- Your goal
Copy out each line of the data that holds the word "runCommand".

[Extracted records]
▬▬▬

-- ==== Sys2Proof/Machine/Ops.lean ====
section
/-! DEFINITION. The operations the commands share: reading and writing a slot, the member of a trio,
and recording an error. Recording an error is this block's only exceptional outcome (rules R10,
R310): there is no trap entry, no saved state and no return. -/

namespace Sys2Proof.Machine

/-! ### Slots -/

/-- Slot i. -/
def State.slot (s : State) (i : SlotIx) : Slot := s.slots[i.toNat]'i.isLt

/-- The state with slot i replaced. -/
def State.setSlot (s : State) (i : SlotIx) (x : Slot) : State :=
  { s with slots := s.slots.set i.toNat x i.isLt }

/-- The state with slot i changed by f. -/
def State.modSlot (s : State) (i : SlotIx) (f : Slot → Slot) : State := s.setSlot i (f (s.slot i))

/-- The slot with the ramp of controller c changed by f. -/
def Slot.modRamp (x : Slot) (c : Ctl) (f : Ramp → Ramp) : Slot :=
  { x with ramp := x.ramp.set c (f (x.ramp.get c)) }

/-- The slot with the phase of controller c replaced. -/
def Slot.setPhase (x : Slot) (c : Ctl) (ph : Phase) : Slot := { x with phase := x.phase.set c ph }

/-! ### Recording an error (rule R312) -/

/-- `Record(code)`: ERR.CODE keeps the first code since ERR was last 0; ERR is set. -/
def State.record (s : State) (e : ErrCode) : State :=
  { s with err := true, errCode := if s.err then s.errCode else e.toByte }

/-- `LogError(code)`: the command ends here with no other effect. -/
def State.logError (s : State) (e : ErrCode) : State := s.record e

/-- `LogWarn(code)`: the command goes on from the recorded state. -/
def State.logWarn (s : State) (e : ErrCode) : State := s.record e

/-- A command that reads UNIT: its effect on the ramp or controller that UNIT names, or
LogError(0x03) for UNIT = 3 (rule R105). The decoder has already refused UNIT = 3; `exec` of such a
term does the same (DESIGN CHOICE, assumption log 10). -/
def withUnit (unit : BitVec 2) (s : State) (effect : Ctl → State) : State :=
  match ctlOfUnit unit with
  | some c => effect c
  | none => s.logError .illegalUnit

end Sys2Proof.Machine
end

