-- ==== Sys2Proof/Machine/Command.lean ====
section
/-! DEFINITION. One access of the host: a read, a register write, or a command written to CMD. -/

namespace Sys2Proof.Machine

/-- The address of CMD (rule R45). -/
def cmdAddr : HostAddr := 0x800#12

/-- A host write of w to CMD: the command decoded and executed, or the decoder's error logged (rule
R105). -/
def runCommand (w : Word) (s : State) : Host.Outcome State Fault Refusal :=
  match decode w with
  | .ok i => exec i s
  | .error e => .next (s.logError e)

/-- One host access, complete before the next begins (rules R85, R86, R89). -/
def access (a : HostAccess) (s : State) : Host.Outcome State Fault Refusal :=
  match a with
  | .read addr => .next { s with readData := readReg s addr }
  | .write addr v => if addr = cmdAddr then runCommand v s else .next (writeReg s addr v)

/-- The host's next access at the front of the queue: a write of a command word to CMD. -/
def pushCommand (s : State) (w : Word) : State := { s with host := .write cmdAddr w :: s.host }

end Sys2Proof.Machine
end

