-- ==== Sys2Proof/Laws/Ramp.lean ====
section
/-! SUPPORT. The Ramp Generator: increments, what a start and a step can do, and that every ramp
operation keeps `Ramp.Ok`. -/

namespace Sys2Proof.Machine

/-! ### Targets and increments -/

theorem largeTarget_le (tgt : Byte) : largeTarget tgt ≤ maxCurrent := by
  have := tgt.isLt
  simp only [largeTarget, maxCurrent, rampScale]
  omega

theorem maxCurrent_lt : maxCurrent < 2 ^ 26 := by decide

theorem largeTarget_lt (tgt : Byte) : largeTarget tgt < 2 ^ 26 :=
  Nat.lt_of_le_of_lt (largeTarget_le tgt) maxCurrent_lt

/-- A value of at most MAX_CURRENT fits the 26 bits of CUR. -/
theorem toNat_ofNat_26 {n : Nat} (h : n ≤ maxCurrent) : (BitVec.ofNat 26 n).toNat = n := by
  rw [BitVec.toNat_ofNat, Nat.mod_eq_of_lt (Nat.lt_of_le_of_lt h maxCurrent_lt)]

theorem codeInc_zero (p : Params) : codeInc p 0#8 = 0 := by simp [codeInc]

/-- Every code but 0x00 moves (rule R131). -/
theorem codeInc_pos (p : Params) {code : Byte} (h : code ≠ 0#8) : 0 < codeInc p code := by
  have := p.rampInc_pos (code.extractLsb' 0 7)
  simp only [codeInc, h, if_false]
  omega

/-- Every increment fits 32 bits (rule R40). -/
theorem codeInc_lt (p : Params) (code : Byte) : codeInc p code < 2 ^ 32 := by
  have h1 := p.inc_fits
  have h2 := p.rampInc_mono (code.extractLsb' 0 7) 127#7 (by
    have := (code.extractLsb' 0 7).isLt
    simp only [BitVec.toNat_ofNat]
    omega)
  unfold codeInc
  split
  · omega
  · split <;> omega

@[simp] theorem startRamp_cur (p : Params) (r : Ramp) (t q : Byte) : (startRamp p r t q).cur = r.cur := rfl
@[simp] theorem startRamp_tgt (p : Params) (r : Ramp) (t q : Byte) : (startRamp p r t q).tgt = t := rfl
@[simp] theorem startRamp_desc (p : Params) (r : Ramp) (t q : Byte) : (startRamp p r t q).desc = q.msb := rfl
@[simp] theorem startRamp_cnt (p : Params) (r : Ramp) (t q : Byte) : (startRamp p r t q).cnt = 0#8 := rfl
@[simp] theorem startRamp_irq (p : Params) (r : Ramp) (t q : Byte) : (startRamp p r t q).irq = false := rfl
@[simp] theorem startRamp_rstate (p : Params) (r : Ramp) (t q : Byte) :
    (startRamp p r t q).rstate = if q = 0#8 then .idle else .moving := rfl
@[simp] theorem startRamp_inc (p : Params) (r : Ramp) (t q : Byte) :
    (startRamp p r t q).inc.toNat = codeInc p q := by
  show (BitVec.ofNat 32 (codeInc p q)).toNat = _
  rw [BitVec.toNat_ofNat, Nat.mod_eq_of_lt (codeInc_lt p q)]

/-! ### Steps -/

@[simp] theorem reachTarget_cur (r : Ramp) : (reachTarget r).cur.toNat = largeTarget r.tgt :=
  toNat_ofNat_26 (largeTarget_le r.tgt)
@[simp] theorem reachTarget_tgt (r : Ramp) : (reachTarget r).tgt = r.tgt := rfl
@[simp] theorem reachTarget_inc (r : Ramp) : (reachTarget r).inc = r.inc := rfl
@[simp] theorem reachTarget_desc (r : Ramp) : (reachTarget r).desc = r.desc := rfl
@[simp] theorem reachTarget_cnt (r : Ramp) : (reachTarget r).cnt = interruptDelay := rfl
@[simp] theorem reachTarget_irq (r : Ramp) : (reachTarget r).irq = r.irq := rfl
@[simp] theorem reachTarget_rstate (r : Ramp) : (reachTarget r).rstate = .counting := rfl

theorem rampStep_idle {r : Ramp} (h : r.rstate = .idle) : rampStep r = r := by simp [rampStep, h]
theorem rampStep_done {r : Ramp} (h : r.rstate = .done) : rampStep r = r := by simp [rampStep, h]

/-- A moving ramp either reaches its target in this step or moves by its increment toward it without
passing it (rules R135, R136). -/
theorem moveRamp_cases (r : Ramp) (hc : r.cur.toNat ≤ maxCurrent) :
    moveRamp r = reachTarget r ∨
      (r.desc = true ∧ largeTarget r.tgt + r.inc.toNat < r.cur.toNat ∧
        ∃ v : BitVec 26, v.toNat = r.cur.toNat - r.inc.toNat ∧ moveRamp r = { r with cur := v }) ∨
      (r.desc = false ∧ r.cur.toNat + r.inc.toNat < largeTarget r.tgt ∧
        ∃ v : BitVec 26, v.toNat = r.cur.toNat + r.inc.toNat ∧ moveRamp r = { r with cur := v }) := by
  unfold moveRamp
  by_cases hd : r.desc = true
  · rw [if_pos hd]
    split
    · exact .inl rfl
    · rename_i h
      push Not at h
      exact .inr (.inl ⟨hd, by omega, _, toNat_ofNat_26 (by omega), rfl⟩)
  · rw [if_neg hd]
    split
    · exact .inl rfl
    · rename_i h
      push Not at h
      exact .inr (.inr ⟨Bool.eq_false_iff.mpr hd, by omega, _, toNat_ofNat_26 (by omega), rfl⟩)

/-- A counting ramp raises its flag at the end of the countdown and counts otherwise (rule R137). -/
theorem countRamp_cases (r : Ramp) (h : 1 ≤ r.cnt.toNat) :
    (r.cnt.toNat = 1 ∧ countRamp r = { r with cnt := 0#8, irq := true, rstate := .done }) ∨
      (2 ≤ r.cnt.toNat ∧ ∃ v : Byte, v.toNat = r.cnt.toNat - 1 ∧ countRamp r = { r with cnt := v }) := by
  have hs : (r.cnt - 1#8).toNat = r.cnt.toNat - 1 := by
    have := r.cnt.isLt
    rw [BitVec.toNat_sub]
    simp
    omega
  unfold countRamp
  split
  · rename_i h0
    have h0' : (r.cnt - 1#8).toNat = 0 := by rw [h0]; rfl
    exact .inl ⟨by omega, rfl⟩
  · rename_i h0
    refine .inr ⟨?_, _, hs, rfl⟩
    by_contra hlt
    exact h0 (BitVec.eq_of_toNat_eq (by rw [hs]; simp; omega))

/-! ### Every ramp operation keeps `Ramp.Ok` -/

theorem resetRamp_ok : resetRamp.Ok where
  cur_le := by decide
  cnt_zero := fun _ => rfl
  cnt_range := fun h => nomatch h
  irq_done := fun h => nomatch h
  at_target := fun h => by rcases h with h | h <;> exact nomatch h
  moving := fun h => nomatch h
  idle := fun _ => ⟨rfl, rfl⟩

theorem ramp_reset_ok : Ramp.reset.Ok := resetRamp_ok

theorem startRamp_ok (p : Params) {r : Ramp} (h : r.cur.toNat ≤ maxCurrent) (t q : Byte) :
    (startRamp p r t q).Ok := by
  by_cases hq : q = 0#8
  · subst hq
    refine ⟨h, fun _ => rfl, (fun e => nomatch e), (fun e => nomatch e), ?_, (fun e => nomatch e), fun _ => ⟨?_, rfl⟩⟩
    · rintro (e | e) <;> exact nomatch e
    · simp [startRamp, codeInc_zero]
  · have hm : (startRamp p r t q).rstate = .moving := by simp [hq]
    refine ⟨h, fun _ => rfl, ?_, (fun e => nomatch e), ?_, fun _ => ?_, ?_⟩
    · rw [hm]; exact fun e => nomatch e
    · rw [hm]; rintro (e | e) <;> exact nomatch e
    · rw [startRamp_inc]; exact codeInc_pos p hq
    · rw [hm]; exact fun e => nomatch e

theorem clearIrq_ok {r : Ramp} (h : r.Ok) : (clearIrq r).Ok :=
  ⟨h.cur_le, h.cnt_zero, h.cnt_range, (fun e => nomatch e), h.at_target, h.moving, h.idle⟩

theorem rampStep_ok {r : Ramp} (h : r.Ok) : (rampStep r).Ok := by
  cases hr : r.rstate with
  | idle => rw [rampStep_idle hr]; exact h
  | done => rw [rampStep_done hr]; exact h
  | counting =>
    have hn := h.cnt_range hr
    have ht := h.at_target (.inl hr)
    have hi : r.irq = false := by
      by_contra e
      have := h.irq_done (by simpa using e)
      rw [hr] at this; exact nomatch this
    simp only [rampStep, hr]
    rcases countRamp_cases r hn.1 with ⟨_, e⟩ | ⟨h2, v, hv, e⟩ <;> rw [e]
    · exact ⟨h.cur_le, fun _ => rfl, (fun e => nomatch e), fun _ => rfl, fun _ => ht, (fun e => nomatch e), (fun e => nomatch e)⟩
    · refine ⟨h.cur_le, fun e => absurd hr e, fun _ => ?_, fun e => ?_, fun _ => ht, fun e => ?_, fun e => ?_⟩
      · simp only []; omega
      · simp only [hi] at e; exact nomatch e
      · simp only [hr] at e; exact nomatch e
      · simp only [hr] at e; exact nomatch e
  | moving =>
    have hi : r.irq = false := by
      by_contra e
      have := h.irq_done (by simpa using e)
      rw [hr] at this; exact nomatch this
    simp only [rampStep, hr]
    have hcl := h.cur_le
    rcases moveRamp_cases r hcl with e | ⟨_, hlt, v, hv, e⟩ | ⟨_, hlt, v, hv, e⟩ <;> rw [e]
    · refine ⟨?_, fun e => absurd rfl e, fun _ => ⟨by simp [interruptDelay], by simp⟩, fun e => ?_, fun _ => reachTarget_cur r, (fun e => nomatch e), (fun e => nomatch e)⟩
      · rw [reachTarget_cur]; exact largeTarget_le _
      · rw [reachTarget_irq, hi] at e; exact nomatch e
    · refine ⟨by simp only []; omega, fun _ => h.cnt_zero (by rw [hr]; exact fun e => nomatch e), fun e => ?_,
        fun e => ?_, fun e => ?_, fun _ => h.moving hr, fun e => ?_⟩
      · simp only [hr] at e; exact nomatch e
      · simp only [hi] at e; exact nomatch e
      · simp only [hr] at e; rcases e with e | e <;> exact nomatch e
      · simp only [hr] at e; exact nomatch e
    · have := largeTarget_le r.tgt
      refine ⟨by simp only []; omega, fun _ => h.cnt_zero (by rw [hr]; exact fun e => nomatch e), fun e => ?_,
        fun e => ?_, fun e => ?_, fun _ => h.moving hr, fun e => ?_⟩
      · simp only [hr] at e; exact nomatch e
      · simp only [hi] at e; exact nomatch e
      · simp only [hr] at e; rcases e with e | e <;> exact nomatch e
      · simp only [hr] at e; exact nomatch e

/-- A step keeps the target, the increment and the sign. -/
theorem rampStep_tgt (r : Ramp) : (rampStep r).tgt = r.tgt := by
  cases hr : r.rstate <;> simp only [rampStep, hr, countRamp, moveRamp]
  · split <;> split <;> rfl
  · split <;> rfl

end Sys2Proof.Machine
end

▬▬▬

- Result for this exercise
def runCommand (w : Word) (s : State) : Host.Outcome State Fault Refusal :=
  | .write addr v => if addr = cmdAddr then runCommand v s else .next (writeReg s addr v)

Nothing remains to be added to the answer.